使用p53 C末端肽进行放射/热癌症治疗增敏的基础研究

基本信息

批准号：
13877143
负责人：
大西武雄
金额：
$ 1.22万
依托单位：
Nara Medical University
依托单位国家：
日本
项目类别：
Grant-in-Aid for Exploratory Research
财政年份：
2001
资助国家：
日本
起止时间：
2001 至 2002
项目状态：
已结题

来源：
https://kaken.nii.ac.jp/en/grant/KAKENHI-PROJECT-13877143/
关键词：
p53 C末端ペプチド放射線温熱リン酸化アポトーシス Caspase-3 DNA結合能

项目摘要

【目的】本研究は、変異型p53タンパク質にアポトーシス誘導能を回復させる働きを持つp53C末端ペプチドを人工的に合成し、それを癌細胞に導入することにより、変異型p53患者においても効率の良いアポトーシスを誘導することをねらいとしている。本年度はさらに細胞増殖の停止をもたらすWAF1タンパク質の発現誘導がp53C末端ペプチドによって回復するかどうかについても調べた.【方法】p53の表現型が正常型の舌扁平上皮癌細胞SASとp53欠損ヒト肺癌細胞H1299に変異型p53遺伝子(codon 248, Arg→Trp)およびneoコントロールベクターを導入し実験に用いた。X線あるいは温熱処理する前に、二種の合成p53C末端ペプチド(アミノ酸残基361-382と353-374)をこれら細胞に導入し、アポトーシス誘導を調べた。アポトーシスの解析はヘキスト染色法およびアポトーシス関連蛋白質の免疫細胞染色法で行った。細胞増殖の停止についてはWAF1タンパク質の免疫細胞染色法で解析を行った。また、未処理あるいはX線/温熱処理した細胞から抽出した蛋白質にp53C末端ペプチド加えたin vitro gel shift assayをSASとH1299の両細胞で行った。【結果】正常型p53癌細胞は変異型p53癌細胞に比べX線あるいは温熱誘導アポトーシスの出現率が低いが、合成p53C末端ペプチドを併用すると、変異型p53癌細胞のX線あるいは温熱誘導アポトーシスが増強されることを確認した。また、合成p53C末端ペプチドを前処理すると、変異型p53癌細胞にもX線/温熱で誘導される活性型Caspase-3陽性細胞、断片化PARP陽性細胞およびWAF1陽性細胞の増加及びアポトーシスの増強が見られるようになった。p53C末端ペプチドは変異型p53蛋白質のDNA(p53CON)結合能を回復させるが、SASあるいはH1299細胞にX線あるいは温熱処理するとその結合能はより増強されることが分かった。このような効果はnegative controlのp53N末端ペプチド(14-27)には見られなかった。【考察】p53C末端ペプチドによる変異型p53のDNA結合能の回復は放射線/温熱によるp53活性化で増強されることが示唆された。その結果、p53依存的なCaspase-3活性化を介したX線あるいは温熱誘導アポトーシスが増強されるものと考えられる。一方、WAF1タンパク質の誘導回復が見られたことから、細胞増殖の停止もp53C末端ペプチドで増強される可能性が示唆された。【結論】変異型p53癌細胞に対しp53C末端ペプチドを併用した放射線/温熱治療が有効であることが示唆された。
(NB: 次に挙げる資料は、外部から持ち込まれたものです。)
/-! ## Gather and scatter (R143) -/

/-- The enabled lanes of an instruction of n-bit lanes. -/
def lanesOn (s : State) (n : Nat) (g : Guard) : List Nat := (List.range (256 / n)).filter fun l => s.guardLane g l

/-- The elements of a gather or scatter, by enabled lane and plane, with their addresses. -/
def gatherElems (s : State) (g : Guard) (n : Nat) (a : SReg) (b : VReg) (stride : BitVec 16) : List (Nat × Nat × Word) :=
  (lanesOn s n g).flatMap fun l => (List.range s.gsize).map fun k =>
    (l, k, s.reg a + BitVec.ofNat 64 (lane n (s.vreg b) l * (n / 8)) + BitVec.ofNat 64 k * stride.signExtend 64)

/-- The first misaligned address of a list of elements (R138 step 1). -/
def misaligned (n : Nat) (es : List (Nat × Nat × Word)) : Option Word :=
  (es.find? fun e => e.2.2.toNat % (n / 8) != 0).map (·.2.2)

/-- Write one element of a jet group. -/
def putLane (s : State) (n : Nat) (d : VReg) (l k : Nat) (x : Word) : State :=
  { s with mem := Mem.store s.mem (s.live (0x100 + 32 * (d.toNat + k) + l * (n / 8))) (n / 8) x }

/-! ## Atomics (R145, R147) -/

/-- What an atomic computes. -/
inductive AtomOp where
  | add | and | or | xor | min | max | swap | cas
  deriving DecidableEq, Repr

def isFp (t : Ty) : Bool := t == .f32 || t == .f64
def atomBytes (t : Ty) : Nat := if t = .s32 ∨ t = .z32 ∨ t = .f32 then 4 else 8

/-- The new value of X, from the old one and the operands (R145, R147). -/
def atomNew (op : AtomOp) (t : Ty) (old b c : Word) : Word :=
  if isFp t then
    let F := scalarFmt t
    match op with
    | .min => BitVec.ofNat 64 (F.minNum false (fpBits F old) (fpBits F b)).1
    | .max => BitVec.ofNat 64 (F.minNum true (fpBits F old) (fpBits F b)).1
    | _ => BitVec.ofNat 64 (F.add 0 (F.val (fpBits F old)) (F.val (fpBits F b))).1
  else
    let f : (w : Nat) → BitVec w → BitVec w → BitVec w :=
      match op with
      | .add => Alu.add
      | .and => Alu.and
      | .or => Alu.or
      | .xor => Alu.xor
      | .min => Alu.min (isSigned t)
      | .max => Alu.max (isSigned t)
      | .swap => fun _ _ y => y
      | .cas => fun _ x _ => x
    match op with
    | .cas => if lowBytes (atomBytes t) old = lowBytes (atomBytes t) b then c else old
    | _ => intOp t f old b

/-- The old value as w[D] receives it (R145). -/
def atomOld (t : Ty) (x : Word) : Word := if t = .s32 then (x.setWidth 32).signExtend 64 else x

namespace State

/-- Read, modify and write X as one access (R145); a failed CAS writes nothing. A poisoned word stays poisoned
(assumption log 11). -/
def atomApply (s : State) (loc : Nat) (op : AtomOp) (t : Ty) (b c : Word) : Word × State :=
  let n := atomBytes t
  let old := s.peek 64 loc n
  let bad := s.isPoisoned loc
  if op = .cas ∧ lowBytes n old ≠ lowBytes n b then (old, s)
  else
    let s := s.poke loc n (atomNew op t old b c)
    (old, if bad then { s with poison := Tab.put s.poison (poisonKey loc) () } else s)

/-- The place of an AMO: readable and writable, and not the workspace (R137, R145). -/
def atomPlace (s : State) (x : Word) (n : Nat) (domeOnly : Bool) : Chk (Place × State) :=
  match aligned x n with
  | .error e => .error e
  | .ok _ =>
    if x.toNat < 0x4000 ∨ (domeOnly = true ∧ isDomeWindow x = false) then trapWith Cause.storeFault x
    else match s.place .store x with
      | none => trapWith Cause.storeFault x
      | some (p, s') => match s'.place .load x with
        | none => trapWith Cause.storeFault x
        | some _ => match s'.noOverlap p n with
          | .error e => .error e
          | .ok _ => .ok (p, s')

/-- AMO at its bank or home slice (R145); outside the owner's windows it is not performed, reads poison, and raises
MACHINE_CHECK (18_protection R334). -/
def amo (s : State) (op : AtomOp) (t : Ty) (x b c : Word) : Chk (Word × State) :=
  let n := atomBytes t
  match s.atomPlace x n false with
  | .error e => .error e
  | .ok (p, s) =>
    match s.handleGuard p.loc n (atomNew op t (s.peek 64 p.loc n) b c) with
    | .error e => .error e
    | .ok new =>
      if p.outside then .error (.trapIn { code := Cause.poison, tval := x &&& ~~~7 }
        ((s.postFault 3 0 p.loc).machineCheck s.core.region false 0x334))
      else
      let s := s.stampAmo p
      if s.isPoisoned p.loc then .error (.trapIn { code := Cause.poison, tval := x &&& ~~~7 } s)
      else if (s.handleEntryAt p.loc).isSome then
        let old := s.peek 64 p.loc n
        .ok (old, s.poke p.loc n new)
      else .ok (s.atomApply p.loc op t b c)

/-! ## Ordered streams (R146, 13_dome_memory R277) -/

/-- The stream table and hold buffer of the bank of a word. -/
def streamsOf (s : State) (loc : Nat) : List (Nat × BitVec 32) := Tab.get (s.domeAt (locDome loc)).streams (locBank loc) []
def holdsOf (s : State) (loc : Nat) : List HeldOp := Tab.get (s.domeAt (locDome loc)).holds (locBank loc) []

def putTab {α : Type} (t : Tab (List α)) (k : Nat) (xs : List α) : Tab (List α) :=
  if xs.isEmpty then Tab.del t k else Tab.put t k xs

def setStreams (s : State) (loc : Nat) (xs : List (Nat × BitVec 32)) : State :=
  let d := s.domeAt (locDome loc)
  s.setDomeAt (locDome loc) { d with streams := putTab d.streams (locBank loc) xs }

def setHolds (s : State) (loc : Nat) (xs : List HeldOp) : State :=
  let d := s.domeAt (locDome loc)
  s.setDomeAt (locDome loc) { d with holds := putTab d.holds (locBank loc) xs }

/-- The operation of a packet or AMO by its FN<5:0>: 01/11 MIN, 02/12 MAX of RED, else ADD. -/
def redOp (op : BitVec 6) : AtomOp :=
  if op = 0x01 ∨ op = 0x11 then .min else if op = 0x02 ∨ op = 0x12 then .max else .add

/-- A grant of a bank that reads and writes no word moves its pointer (13_dome_memory R275, R277). -/
def grantOnly (s : State) (loc port : Nat) : State :=
  let d := s.domeAt (locDome loc)
  (s.setDomeAt (locDome loc) { d with ptr := Tab.put d.ptr (locBank loc) port }).countBy 8 1

/-- The stream after an operation of sequence number NEXT applied; the held operation it releases is presented again. Operations
still held for X when LAST closes the stream stay held (assumption log 66). -/
def advance (s : State) (h : HeldOp) : State :=
  let others := (s.streamsOf h.loc).filter fun e => e.1 != h.loc
  if h.last then s.setStreams h.loc others
  else
    let s := s.setStreams h.loc (others ++ [(h.loc, h.q + 1)])
    s.setHolds h.loc ((s.holdsOf h.loc).map fun x => if x.loc = h.loc ∧ x.q = h.q + 1 then { x with ready := true } else x)

end State

/-- What a bank does with an ordered operation. -/
inductive Ordered where
  | applied (old : Word) (s : State)
  | held (s : State)
  | refused
  /-- An AMO.FADD.ORD whose turn it is has read a poisoned word: it is not applied, and NEXT stays (R138 step 3). -/
  | poisoned

namespace State

/-- An ordered operation reaches its bank (R146): the word is read only if the operation is neither held nor refused
(13_dome_memory R277). -/
def orderedArrive (s : State) (h : HeldOp) : Ordered :=
  let st := s.streamsOf h.loc
  let entry := (st.find? fun e => e.1 == h.loc).map (·.2)
  let next := entry.getD 0
  let holds := s.holdsOf h.loc
  if (holds.any fun x => x.loc == h.loc && x.q == h.q) || decide (h.q.toNat < next.toNat) || (entry.isNone && decide (8 ≤ st.length)) then
    .refused
  else if h.q = next then
    if h.pkt.isNone = true ∧ s.isPoisoned h.loc = true then .poisoned
    else
    let r := s.atomApply h.loc (redOp h.op) h.ty h.data 0
    .applied r.1 (r.2.advance h)
  else if 32 ≤ holds.length then .refused
  else
    let s := if entry.isNone then s.setStreams h.loc (st ++ [(h.loc, 0)]) else s
    .held (s.setHolds h.loc (s.holdsOf h.loc ++ [h]))

end State

/-! ## The shapes -/

/-- AMO of one operation: w[D] receives the old value (R145). -/
def amoOp (i : Instr) (g : Guard) (t : Ty) (d a b : SReg) (c : Option SReg) (op : AtomOp) (s : State) : Out :=
  instr i g (fun s =>
    (s.amo op t (s.reg a) (s.reg b) (match c with | some r => s.reg r | none => 0)).run s fun (old, s) =>
      .done (s.setReg d (atomOld t old))) s

/-- The window check of RED: any dome-memory window; an own-dome bank of another tenant faults (R136, R147). -/
def redCheck (s : State) (x : Word) (n : Nat) : Chk Nat :=
  match State.aligned x n with
  | .error e => .error e
  | .ok _ =>
    if State.isDomeWindow x = false then trapWith Cause.storeFault x
    else if State.isRemote x then .ok (State.remoteLoc x)
    else match s.place .store x with
      | some (p, _) => .ok p.loc
      | none => trapWith Cause.storeFault x

/-- Issue a RED packet (R139, R146, R147): one journal entry in arrival mode, two in ordered mode. -/
def sendRed (s : State) (op : BitVec 6) (t : Ty) (x : Word) (loc n : Nat) (b : Word) (ord : Option (BitVec 32 × Bool)) :
    State :=
  let ts := s.postTs
  let e (data : Word) : JEntry := { op := op, ty := journalType .s64 t, st := 1, kind := 1, size := State.logSize n, vaddr := x.setWidth 48,
                                    data := data, ts := BitVec.ofNat 64 ts }
  let k := s.freeEntry
  let s := s.setLt ts
  let s := match ord with
    | none => s.setEntry k (e b)
    | some (q, last) =>
      let s := s.setEntry k (e ((q.setWidth 64 <<< 32) ||| (if last then 0x80000000 else 0)))
      let m := s.freeEntry
      (s.setEntry m (e b)).onCore fun c => { c with journal := c.journal.modify k fun j => { j with mate := some m } }
  s.sendPort n (s.packet k loc (.red loc n op t b ord))

/-- RED of one operation. -/
def redInstr (i : Instr) (g : Guard) (t : Ty) (a b : SReg) (op : BitVec 6) (ord : Option (SReg × BitVec 1)) (s : State) : Out :=
  instr i g (fun s =>
    let n := atomBytes t
    (redCheck s (s.reg a) n).run s fun loc =>
      let need := if ord.isSome then 2 else 1
      if s.freeEntries < need then .wait (.journal need) s
      else .done (sendRed s op t (s.reg a) loc n (lowBytes n (s.reg b))
        (ord.map fun x => ((s.reg x.1).setWidth 32, x.2 == 1)))) s

/-! ## Cache hints (R148) -/

namespace State

/-- Write a line back to the L2 and drop it from a Spire's cache. -/
def dropLine (s : State) (sp ln : Nat) : State :=
  match Tab.find? (s.spireAt sp).lines ln with
  | none => s
  | some l => if l.owned then (s.returnLine sp ln).count 28 1 else s.returnLine sp ln

/-- PREF: fetch a line into the Spire cache or the L2, without any effect on values or logical time. -/
def prefetch (s : State) (va : Word) (level : Nat) : State :=
  match s.place .load va with
  | none => s
  | some (p, s') =>
    if isHbm p.loc && s'.kindAt p != 2 && !p.outside then
      if level = 0 then (s'.loadGlobal p 64 1).2.onCore fun k => { k with lt := s.core.lt } else (s'.sliceLine p.home (p.loc / 128) false).2
    else s'

/-- A line a Spire cache holds becomes the first of its set for replacement. -/
def markFirst (s : State) (sp ln : Nat) : State :=
  let x := s.spireAt sp
  match Tab.find? x.lines ln with
  | none => s
  | some _ => s.setSpireAt sp { x with sets := Tab.put x.sets (ln % 256) ((Tab.get x.sets (ln % 256) {}).enter 3 (fun _ => true) ln true).1 }

/-- CHINT op 0: write back and drop; op 1: the line is replaced first. -/
def cacheHint (s : State) (va : Word) (hop : Nat) : State :=
  match s.place .load va with
  | none => s
  | some (p, s') =>
    if isHbm p.loc then
      if hop = 0 then s'.dropLine s'.mySpire (p.loc / 128) else s'.markFirst s'.mySpire (p.loc / 128)
    else s'

end State

/-! ## Meanings -/

/-- LD (R141). -/
def execLd (g : Guard) (t : Ty) (d a : SReg) (b : OpB) (s : State) : Out :=
  instr (.ld g t d a b) g (fun s =>
    (s.coreLoad (s.reg a + s.opB b) (memBytes t)).run s fun (x, s) => .done (s.setReg d (loadExtend t x))) s

/-- ST (R141): posted through a remote window. -/
def execSt (g : Guard) (t : Ty) (a : SReg) (b : OpB) (c : SReg) (s : State) : Out :=
  instr (.st g t a b c) g (fun s =>
    s.coreStore 0 (journalType .z64 t) { va := s.reg a + s.opB b, n := memBytes t, x := lowBytes (memBytes t) (s.reg c) } .done) s

/-- VLD (R142). -/
def execVld (g : Guard) (d : VReg) (a : SReg) (b : OpB) (s : State) : Out :=
  instrAll (.vld g d a b) (fun s =>
    let ws := jetWords s g
    let base := s.reg a + s.opB b
    if ws.isEmpty then .done s
    else (State.aligned base 32).run s fun _ =>
      (s.loadElems (ws.map fun x => jetElem base x 0)).run s fun (xs, s) => .done (putJetWords d s (ws.zip xs))) s

/-- VST (R142). -/
def execVst (g : Guard) (a : SReg) (b : OpB) (c : VReg) (s : State) : Out :=
  instrAll (.vst g a b c) (fun s =>
    let ws := jetWords s g
    let base := s.reg a + s.opB b
    if ws.isEmpty then .done s
    else (State.aligned base 32).run s fun _ =>
      s.storeElems (ws.map fun x => jetElem base x (s.word (0x100 + 32 * (c.toNat + x.1) + 8 * x.2.1))) .done) s

/-- VGATHER (R143). -/
def execVgather (g : Guard) (t : Ty) (d : VReg) (a : SReg) (b : VReg) (stride : BitVec 16) (s : State) : Out :=
  instrAll (.vgather g t d a b stride) (fun s =>
    let n := t.bits
    let es := gatherElems s g n a b stride
    match misaligned n es with
    | some x => .trap { code := Cause.misalign, tval := x } s
    | none => (s.loadElems (es.map fun e => { va := e.2.2, n := n / 8 })).run s fun (xs, s) =>
        .done ((es.zip xs).foldl (fun s ex => putLane s n d ex.1.1 ex.1.2.1 ex.2) s)) s

/-- VSCATTER (R143): in ascending lanes, then planes. -/
def execVscatter (g : Guard) (t : Ty) (a : SReg) (b c : VReg) (stride : BitVec 16) (s : State) : Out :=
  instrAll (.vscatter g t a b c stride) (fun s =>
    let n := t.bits
    let es := gatherElems s g n a b stride
    match misaligned n es with
    | some x => .trap { code := Cause.misalign, tval := x } s
    | none => s.storeElems (es.map fun e =>
        { va := e.2.2, n := n / 8, x := BitVec.ofNat 64 (lane n (s.vreg (c + BitVec.ofNat 5 e.2.1)) e.1) }) .done) s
[Objective] In this study, we investigated the induction of p53 protein in different types of p53 by artificial synthesis and introduction into cancer cells, and the induction of p53 protein in different types of p53 patients. This year, cell proliferation stopped, WAF1 started, and the expression of p53 C-terminal protein was induced. [Methods] The expression of p53 changed from normal to abnormal in tongue squamous cell carcinoma cells SAS to lung cancer cells H1299, and the variant p53 gene (codon 248, Arg→Trp) changed from neo to neo. X-ray induction of two synthetic p53 C-terminal residues (amino acid residues 361-382 and 353-374) prior to heat treatment is regulated by cell introduction and induction. The analysis of protein by immunocytochemical staining was carried out. Cell proliferation and protein analysis by immunocytochemical staining Untreated cells were treated with X-ray/heat to extract protein from p53 C-terminal and added in vitro gel shift assay to SAS and H1299 cells. [Results] Compared with normal p53 cancer cells, the occurrence rate of thermo-induced apoptosis was lower in synthetic p53 C-terminal mutant cells and higher in heteromorphic p53 cancer cells. The increase of active Caspase-3 positive cells, fragmented PARP positive cells, and WAF1 positive cells and the enhancement of the expression of p53 protein were observed in X-ray/hyperthermia induced p53 cancer cells. The binding energy of DNA(p53CON) with p53 C-terminal protein was restored and increased by SAS in H1299 cells treated with X-ray and heat. The negative control of the p53N terminal of the negative control (14-27) [Investigation] The DNA binding energy of p53 C-terminal protein was increased by radiation/heat. The results showed that p53-dependent Caspase-3 activation was mediated by X-ray, and thermo-induced Caspase-3 activation was enhanced by X-ray. On the one hand, WAF1 protein induced recovery was found to increase the possibility of cell proliferation and stop p53 C-terminal selection. [Conclusion] Different types of p53 cancer cells can be treated with radiation and hyperthermia.